> _About this exercise_
Below are the records; copy each line in which "packetAad" can be found.
-- Given data follows --
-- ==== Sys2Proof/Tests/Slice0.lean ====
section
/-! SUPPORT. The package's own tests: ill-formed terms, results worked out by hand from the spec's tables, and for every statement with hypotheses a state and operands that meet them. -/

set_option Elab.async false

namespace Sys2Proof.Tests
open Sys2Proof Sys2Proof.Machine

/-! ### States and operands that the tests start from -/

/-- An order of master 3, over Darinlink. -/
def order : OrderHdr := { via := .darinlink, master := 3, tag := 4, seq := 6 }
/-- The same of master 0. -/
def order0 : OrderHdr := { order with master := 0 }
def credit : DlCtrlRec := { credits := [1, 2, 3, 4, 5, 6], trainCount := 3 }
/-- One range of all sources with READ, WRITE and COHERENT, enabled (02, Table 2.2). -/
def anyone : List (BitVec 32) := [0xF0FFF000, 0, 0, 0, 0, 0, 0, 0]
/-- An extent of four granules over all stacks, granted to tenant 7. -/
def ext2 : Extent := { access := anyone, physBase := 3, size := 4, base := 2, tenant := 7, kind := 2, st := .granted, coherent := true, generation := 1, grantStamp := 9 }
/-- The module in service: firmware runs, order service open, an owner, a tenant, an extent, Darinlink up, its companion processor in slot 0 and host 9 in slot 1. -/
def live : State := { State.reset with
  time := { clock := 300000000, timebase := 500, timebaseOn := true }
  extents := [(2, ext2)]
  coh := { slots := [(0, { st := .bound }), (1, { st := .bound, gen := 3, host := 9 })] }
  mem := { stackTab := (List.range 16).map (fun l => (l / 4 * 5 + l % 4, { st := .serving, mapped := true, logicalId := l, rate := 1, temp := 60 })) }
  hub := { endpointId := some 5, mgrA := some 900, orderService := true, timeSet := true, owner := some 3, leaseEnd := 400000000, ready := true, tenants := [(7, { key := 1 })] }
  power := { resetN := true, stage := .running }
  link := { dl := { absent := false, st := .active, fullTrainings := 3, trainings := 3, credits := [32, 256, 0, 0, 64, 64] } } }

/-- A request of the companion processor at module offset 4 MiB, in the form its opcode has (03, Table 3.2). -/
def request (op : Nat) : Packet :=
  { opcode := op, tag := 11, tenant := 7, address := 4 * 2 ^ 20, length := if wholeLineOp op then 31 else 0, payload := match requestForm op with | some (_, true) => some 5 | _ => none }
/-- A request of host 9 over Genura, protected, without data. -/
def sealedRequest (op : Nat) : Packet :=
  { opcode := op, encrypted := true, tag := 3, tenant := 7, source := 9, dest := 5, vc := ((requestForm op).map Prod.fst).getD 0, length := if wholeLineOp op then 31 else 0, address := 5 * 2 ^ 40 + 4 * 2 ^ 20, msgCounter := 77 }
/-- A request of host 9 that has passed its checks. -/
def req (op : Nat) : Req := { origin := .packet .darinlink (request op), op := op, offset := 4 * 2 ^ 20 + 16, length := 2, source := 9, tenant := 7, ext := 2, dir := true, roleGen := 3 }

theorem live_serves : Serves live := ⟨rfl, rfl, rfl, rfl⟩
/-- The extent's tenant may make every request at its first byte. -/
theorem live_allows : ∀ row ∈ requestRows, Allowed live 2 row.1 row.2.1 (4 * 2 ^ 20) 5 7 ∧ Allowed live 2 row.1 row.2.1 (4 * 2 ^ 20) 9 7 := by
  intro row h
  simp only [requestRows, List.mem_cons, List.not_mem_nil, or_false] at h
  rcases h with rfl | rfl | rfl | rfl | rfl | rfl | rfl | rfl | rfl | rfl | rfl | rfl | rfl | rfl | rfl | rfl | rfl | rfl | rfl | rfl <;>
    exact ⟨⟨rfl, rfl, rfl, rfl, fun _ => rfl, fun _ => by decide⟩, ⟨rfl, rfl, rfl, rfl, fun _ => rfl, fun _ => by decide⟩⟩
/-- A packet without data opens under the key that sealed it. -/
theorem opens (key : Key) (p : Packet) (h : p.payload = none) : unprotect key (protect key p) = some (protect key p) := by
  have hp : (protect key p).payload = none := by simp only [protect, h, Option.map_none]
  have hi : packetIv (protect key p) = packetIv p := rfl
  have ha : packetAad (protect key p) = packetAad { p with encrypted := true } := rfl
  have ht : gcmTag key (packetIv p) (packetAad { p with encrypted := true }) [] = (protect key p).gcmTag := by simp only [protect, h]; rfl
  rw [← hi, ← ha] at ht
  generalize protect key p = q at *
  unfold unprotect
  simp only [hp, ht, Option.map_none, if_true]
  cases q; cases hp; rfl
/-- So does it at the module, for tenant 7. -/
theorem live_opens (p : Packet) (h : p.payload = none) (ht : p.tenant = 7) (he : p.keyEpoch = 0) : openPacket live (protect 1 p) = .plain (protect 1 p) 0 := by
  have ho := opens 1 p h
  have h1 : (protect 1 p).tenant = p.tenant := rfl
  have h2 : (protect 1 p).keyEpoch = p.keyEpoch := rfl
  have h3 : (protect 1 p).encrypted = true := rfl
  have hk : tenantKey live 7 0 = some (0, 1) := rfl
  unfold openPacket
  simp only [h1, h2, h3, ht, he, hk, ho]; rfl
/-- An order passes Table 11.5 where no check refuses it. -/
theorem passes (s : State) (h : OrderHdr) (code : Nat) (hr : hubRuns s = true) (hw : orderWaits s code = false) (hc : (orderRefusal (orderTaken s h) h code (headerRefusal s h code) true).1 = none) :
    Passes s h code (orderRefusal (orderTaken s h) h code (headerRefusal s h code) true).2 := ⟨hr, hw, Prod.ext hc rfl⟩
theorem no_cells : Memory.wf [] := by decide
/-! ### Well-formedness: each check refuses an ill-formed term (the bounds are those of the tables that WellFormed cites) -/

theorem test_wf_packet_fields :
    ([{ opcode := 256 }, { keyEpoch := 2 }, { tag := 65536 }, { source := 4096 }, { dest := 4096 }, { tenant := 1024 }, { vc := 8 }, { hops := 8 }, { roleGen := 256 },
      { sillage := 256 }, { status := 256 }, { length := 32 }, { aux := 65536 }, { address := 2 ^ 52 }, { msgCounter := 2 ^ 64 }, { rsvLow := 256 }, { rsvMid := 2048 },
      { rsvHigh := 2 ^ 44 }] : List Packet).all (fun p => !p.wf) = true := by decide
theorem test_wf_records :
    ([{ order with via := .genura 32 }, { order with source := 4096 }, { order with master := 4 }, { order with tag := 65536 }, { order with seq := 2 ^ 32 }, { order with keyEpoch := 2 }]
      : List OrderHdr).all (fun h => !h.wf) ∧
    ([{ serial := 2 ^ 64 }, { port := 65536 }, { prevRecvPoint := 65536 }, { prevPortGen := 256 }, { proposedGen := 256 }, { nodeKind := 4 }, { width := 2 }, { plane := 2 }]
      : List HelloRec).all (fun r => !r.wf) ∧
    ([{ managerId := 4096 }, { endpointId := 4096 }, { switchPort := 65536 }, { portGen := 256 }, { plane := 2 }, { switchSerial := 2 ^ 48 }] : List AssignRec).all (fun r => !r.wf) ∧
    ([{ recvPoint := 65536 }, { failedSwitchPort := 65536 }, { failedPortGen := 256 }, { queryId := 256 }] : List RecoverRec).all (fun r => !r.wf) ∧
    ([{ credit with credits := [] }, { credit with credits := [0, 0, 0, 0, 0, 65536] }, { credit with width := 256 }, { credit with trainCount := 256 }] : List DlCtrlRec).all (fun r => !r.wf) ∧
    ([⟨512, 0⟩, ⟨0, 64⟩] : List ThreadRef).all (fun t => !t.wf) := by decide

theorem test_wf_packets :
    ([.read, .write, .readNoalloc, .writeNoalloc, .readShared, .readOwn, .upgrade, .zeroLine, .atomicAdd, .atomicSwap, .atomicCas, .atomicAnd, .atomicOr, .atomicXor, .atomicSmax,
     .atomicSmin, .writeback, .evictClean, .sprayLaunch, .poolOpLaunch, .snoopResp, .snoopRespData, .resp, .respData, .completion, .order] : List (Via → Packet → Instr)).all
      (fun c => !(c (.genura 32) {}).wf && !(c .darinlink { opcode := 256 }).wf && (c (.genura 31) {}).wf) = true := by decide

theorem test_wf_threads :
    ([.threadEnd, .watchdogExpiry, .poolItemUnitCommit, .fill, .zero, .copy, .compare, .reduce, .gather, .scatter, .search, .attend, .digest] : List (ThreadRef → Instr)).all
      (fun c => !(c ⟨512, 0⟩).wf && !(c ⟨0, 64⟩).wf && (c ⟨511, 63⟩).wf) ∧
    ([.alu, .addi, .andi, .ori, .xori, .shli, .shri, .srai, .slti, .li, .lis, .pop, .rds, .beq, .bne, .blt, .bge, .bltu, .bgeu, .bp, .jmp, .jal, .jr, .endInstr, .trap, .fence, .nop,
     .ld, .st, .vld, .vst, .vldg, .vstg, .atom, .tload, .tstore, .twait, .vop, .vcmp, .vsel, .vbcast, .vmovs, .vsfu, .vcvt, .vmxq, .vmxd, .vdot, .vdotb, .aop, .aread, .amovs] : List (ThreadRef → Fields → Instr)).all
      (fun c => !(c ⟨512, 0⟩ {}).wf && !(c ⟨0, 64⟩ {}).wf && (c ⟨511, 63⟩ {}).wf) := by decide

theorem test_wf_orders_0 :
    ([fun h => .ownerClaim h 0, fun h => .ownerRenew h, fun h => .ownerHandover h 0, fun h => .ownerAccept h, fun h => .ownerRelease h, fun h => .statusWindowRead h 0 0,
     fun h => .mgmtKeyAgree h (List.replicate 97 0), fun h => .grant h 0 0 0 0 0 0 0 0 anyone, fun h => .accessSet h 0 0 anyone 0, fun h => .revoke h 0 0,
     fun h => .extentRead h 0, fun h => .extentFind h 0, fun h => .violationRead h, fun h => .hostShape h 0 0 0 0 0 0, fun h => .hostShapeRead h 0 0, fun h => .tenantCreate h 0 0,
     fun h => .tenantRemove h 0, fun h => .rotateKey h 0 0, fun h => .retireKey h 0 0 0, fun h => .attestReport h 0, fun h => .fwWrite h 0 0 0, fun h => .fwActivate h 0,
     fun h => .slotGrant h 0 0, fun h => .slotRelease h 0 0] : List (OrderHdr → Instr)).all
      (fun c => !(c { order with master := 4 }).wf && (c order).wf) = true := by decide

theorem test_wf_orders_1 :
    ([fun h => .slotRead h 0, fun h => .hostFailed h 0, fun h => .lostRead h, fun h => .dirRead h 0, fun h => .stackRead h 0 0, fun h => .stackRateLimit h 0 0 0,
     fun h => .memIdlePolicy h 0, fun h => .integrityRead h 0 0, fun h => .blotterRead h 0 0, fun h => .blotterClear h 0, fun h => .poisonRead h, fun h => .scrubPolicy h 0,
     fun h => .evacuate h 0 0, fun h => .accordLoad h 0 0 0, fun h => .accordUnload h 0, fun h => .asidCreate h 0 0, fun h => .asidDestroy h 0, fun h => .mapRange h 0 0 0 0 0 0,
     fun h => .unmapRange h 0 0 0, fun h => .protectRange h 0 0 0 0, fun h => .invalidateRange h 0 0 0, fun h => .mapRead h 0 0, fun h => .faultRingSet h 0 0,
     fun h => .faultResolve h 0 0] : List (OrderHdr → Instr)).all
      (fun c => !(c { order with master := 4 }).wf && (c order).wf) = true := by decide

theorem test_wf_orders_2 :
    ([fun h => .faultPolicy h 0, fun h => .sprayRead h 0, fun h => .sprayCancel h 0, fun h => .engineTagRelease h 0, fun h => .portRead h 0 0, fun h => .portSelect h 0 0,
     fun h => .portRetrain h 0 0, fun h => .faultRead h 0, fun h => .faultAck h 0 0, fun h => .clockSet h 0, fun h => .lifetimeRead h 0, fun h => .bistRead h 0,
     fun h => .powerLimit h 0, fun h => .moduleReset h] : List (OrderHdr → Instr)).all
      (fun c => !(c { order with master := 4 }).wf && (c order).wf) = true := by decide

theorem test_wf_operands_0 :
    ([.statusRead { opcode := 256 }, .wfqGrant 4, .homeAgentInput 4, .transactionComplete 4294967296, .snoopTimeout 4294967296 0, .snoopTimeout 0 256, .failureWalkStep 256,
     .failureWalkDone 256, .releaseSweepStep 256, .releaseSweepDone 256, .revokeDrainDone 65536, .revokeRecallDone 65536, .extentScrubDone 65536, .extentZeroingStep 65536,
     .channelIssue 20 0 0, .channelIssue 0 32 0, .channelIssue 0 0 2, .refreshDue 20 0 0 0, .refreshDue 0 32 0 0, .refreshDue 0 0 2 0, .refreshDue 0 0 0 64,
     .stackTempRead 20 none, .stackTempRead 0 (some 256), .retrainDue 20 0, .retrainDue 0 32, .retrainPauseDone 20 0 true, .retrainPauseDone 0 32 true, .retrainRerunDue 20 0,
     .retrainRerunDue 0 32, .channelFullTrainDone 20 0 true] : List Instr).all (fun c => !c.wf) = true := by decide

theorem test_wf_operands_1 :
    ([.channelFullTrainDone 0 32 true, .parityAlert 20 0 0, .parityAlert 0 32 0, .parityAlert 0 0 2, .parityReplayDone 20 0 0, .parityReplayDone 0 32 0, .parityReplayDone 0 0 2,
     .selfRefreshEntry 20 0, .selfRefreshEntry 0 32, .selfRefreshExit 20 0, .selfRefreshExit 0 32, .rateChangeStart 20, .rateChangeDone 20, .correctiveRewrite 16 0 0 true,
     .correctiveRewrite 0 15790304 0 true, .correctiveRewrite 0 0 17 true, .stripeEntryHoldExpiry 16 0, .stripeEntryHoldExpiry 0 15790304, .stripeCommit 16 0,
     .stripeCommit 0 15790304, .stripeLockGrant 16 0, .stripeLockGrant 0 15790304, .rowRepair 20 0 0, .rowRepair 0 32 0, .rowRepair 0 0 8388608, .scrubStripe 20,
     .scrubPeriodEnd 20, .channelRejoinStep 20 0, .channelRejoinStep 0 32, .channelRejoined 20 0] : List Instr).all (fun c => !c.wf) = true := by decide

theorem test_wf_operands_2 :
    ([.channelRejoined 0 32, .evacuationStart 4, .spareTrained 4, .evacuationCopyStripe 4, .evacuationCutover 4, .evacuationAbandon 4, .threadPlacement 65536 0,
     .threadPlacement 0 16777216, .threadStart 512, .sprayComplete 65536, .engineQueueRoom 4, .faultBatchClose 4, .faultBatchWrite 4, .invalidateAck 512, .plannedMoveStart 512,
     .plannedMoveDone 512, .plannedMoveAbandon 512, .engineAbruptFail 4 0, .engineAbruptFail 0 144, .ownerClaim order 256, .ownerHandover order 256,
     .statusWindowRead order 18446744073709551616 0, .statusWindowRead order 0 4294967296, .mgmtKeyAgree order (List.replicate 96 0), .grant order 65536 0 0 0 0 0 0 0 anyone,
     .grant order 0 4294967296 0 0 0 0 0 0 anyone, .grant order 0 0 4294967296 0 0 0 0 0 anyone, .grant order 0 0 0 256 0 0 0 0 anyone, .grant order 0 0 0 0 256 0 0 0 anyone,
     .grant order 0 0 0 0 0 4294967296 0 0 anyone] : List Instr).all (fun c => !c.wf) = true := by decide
-- Given data concluded --
> _Exercise solution_
  have ha : packetAad (protect key p) = packetAad { p with encrypted := true } := rfl
  have ht : gcmTag key (packetIv p) (packetAad { p with encrypted := true }) [] = (protect key p).gcmTag := by simp only [protect, h]; rfl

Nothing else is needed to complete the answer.